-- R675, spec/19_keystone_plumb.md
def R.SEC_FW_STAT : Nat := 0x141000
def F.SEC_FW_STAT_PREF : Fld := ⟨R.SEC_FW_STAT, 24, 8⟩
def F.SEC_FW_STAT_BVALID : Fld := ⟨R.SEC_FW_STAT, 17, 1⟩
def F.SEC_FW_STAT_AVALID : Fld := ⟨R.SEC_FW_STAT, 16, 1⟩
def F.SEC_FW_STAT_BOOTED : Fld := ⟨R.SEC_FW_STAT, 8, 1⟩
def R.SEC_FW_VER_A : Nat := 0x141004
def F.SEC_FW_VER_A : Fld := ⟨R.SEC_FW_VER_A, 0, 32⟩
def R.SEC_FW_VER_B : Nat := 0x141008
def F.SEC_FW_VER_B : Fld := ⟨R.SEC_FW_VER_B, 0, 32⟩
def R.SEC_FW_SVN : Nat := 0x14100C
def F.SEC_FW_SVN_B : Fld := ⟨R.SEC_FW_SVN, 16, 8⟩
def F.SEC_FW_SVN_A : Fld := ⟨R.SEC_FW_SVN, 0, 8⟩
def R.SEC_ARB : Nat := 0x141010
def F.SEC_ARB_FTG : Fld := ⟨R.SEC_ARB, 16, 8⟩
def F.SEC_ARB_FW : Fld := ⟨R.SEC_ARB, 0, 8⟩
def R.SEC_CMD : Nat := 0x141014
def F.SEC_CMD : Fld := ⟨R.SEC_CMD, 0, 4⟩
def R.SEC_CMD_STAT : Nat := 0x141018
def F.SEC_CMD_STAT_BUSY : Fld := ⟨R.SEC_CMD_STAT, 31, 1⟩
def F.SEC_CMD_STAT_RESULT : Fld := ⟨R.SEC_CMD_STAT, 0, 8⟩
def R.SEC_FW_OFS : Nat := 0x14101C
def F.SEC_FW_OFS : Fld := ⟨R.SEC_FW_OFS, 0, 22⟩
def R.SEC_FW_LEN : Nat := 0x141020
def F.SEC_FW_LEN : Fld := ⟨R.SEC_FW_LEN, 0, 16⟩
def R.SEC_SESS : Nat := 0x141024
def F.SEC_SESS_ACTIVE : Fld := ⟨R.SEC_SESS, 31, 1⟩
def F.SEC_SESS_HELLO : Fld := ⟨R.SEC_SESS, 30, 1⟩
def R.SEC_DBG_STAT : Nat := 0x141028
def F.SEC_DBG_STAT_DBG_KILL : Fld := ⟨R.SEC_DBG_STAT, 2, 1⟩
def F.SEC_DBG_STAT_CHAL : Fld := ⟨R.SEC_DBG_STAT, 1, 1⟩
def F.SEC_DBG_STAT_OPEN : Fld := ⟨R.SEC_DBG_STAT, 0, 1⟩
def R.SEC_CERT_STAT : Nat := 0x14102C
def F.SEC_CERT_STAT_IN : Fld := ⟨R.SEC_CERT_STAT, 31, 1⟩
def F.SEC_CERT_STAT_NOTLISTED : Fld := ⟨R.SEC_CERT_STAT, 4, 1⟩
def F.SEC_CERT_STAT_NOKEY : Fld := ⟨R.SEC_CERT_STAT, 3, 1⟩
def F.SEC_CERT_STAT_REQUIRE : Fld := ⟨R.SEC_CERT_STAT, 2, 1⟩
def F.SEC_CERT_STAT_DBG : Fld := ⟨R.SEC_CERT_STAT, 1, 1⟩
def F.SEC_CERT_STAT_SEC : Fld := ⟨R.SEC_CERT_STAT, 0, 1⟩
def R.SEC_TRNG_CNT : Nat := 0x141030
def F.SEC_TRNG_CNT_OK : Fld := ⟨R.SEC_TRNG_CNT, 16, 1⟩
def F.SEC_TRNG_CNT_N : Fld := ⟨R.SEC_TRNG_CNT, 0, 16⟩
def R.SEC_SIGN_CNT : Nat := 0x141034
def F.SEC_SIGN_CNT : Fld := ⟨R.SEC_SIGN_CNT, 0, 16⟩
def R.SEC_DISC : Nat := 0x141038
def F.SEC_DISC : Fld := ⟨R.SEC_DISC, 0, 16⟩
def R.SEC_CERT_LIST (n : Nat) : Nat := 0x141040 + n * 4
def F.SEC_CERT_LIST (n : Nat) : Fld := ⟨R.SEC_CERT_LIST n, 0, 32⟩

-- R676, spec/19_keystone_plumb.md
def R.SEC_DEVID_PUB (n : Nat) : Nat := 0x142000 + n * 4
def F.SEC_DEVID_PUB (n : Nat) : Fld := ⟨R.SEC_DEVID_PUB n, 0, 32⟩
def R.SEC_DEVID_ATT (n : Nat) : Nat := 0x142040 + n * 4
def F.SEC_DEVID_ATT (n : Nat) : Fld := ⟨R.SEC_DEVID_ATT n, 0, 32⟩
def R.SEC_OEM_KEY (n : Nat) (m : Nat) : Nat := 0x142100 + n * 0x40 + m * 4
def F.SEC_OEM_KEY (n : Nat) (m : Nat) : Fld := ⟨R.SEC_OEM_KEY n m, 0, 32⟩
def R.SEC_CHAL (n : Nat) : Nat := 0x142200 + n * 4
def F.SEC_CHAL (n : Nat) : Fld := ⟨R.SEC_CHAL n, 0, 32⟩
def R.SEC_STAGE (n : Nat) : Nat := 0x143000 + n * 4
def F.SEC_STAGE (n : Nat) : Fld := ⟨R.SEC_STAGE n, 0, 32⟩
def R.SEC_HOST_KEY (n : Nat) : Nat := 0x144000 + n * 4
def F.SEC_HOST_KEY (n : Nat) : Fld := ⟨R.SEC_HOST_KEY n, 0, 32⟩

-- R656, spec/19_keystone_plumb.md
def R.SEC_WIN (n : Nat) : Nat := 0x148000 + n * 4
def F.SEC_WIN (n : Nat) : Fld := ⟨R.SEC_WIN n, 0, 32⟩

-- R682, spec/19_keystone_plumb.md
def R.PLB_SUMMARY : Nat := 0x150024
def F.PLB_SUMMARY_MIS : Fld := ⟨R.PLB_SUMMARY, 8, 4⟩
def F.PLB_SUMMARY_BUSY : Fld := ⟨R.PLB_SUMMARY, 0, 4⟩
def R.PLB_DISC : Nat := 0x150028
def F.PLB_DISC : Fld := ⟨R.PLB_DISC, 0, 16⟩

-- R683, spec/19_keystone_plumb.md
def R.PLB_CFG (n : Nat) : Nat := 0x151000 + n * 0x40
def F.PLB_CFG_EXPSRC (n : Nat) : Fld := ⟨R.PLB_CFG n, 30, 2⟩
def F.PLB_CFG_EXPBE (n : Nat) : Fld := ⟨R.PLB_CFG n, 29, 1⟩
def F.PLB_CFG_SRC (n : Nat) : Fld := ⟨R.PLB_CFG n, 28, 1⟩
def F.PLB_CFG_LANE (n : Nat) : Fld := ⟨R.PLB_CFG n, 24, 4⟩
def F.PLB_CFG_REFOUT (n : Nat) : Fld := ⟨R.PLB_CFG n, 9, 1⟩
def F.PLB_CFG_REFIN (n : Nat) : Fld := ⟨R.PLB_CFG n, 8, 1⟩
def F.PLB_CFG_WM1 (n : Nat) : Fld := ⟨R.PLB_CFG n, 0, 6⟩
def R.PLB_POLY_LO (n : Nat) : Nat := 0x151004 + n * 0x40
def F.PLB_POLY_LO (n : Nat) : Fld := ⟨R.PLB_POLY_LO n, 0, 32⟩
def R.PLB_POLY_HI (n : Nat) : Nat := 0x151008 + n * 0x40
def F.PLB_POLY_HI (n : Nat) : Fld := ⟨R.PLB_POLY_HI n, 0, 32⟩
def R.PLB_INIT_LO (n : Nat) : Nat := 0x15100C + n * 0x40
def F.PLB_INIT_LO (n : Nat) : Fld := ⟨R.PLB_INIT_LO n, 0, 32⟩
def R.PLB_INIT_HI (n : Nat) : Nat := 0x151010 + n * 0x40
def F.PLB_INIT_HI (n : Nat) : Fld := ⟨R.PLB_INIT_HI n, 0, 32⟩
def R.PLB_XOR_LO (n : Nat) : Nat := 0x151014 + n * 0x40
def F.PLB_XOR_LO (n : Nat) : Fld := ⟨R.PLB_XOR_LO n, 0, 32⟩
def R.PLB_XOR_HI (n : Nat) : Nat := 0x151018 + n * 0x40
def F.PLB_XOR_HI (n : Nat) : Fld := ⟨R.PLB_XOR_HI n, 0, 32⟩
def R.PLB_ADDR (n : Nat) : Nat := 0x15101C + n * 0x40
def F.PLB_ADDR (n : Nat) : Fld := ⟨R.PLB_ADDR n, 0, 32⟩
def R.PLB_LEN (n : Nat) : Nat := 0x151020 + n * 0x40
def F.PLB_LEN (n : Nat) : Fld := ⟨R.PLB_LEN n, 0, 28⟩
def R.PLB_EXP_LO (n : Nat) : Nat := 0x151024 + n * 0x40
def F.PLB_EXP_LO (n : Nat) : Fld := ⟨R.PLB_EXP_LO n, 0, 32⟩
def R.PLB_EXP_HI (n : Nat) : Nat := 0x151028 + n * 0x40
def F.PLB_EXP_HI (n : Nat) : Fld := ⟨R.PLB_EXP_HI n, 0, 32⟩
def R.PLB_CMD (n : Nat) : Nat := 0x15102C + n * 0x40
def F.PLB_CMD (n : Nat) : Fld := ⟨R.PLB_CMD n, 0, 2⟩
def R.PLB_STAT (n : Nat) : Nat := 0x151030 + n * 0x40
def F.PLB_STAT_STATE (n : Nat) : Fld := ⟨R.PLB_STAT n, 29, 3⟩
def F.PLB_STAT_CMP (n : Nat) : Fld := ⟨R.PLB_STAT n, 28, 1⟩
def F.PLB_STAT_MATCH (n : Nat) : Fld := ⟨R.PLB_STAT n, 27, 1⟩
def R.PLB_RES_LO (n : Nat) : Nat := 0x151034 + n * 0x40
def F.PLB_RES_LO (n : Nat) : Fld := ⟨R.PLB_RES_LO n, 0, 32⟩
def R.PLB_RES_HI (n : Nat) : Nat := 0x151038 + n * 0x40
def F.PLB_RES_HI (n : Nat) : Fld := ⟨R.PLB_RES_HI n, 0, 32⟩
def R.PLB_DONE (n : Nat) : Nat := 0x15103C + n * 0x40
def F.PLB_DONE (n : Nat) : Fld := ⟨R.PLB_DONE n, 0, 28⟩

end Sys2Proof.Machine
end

######

**Exercise aim**
Copy the records above exactly, beginning at the line that contains "def F.SEC_CMD_STAT_RESULT : Fld" and stopping after the line that contains "-- R676, spec/19_keystone_plumb.md".

**Answer area**
def F.SEC_CMD_STAT_RESULT : Fld := ⟨R.SEC_CMD_STAT, 0, 8⟩
def R.SEC_FW_OFS : Nat := 0x14101C
def F.SEC_FW_OFS : Fld := ⟨R.SEC_FW_OFS, 0, 22⟩
def R.SEC_FW_LEN : Nat := 0x141020
def F.SEC_FW_LEN : Fld := ⟨R.SEC_FW_LEN, 0, 16⟩
def R.SEC_SESS : Nat := 0x141024
def F.SEC_SESS_ACTIVE : Fld := ⟨R.SEC_SESS, 31, 1⟩
def F.SEC_SESS_HELLO : Fld := ⟨R.SEC_SESS, 30, 1⟩
def R.SEC_DBG_STAT : Nat := 0x141028
def F.SEC_DBG_STAT_DBG_KILL : Fld := ⟨R.SEC_DBG_STAT, 2, 1⟩
def F.SEC_DBG_STAT_CHAL : Fld := ⟨R.SEC_DBG_STAT, 1, 1⟩
def F.SEC_DBG_STAT_OPEN : Fld := ⟨R.SEC_DBG_STAT, 0, 1⟩
def R.SEC_CERT_STAT : Nat := 0x14102C
def F.SEC_CERT_STAT_IN : Fld := ⟨R.SEC_CERT_STAT, 31, 1⟩
def F.SEC_CERT_STAT_NOTLISTED : Fld := ⟨R.SEC_CERT_STAT, 4, 1⟩
def F.SEC_CERT_STAT_NOKEY : Fld := ⟨R.SEC_CERT_STAT, 3, 1⟩
def F.SEC_CERT_STAT_REQUIRE : Fld := ⟨R.SEC_CERT_STAT, 2, 1⟩
def F.SEC_CERT_STAT_DBG : Fld := ⟨R.SEC_CERT_STAT, 1, 1⟩
def F.SEC_CERT_STAT_SEC : Fld := ⟨R.SEC_CERT_STAT, 0, 1⟩
def R.SEC_TRNG_CNT : Nat := 0x141030
def F.SEC_TRNG_CNT_OK : Fld := ⟨R.SEC_TRNG_CNT, 16, 1⟩
def F.SEC_TRNG_CNT_N : Fld := ⟨R.SEC_TRNG_CNT, 0, 16⟩
def R.SEC_SIGN_CNT : Nat := 0x141034
def F.SEC_SIGN_CNT : Fld := ⟨R.SEC_SIGN_CNT, 0, 16⟩
def R.SEC_DISC : Nat := 0x141038
def F.SEC_DISC : Fld := ⟨R.SEC_DISC, 0, 16⟩
def R.SEC_CERT_LIST (n : Nat) : Nat := 0x141040 + n * 4
def F.SEC_CERT_LIST (n : Nat) : Fld := ⟨R.SEC_CERT_LIST n, 0, 32⟩

-- R676, spec/19_keystone_plumb.md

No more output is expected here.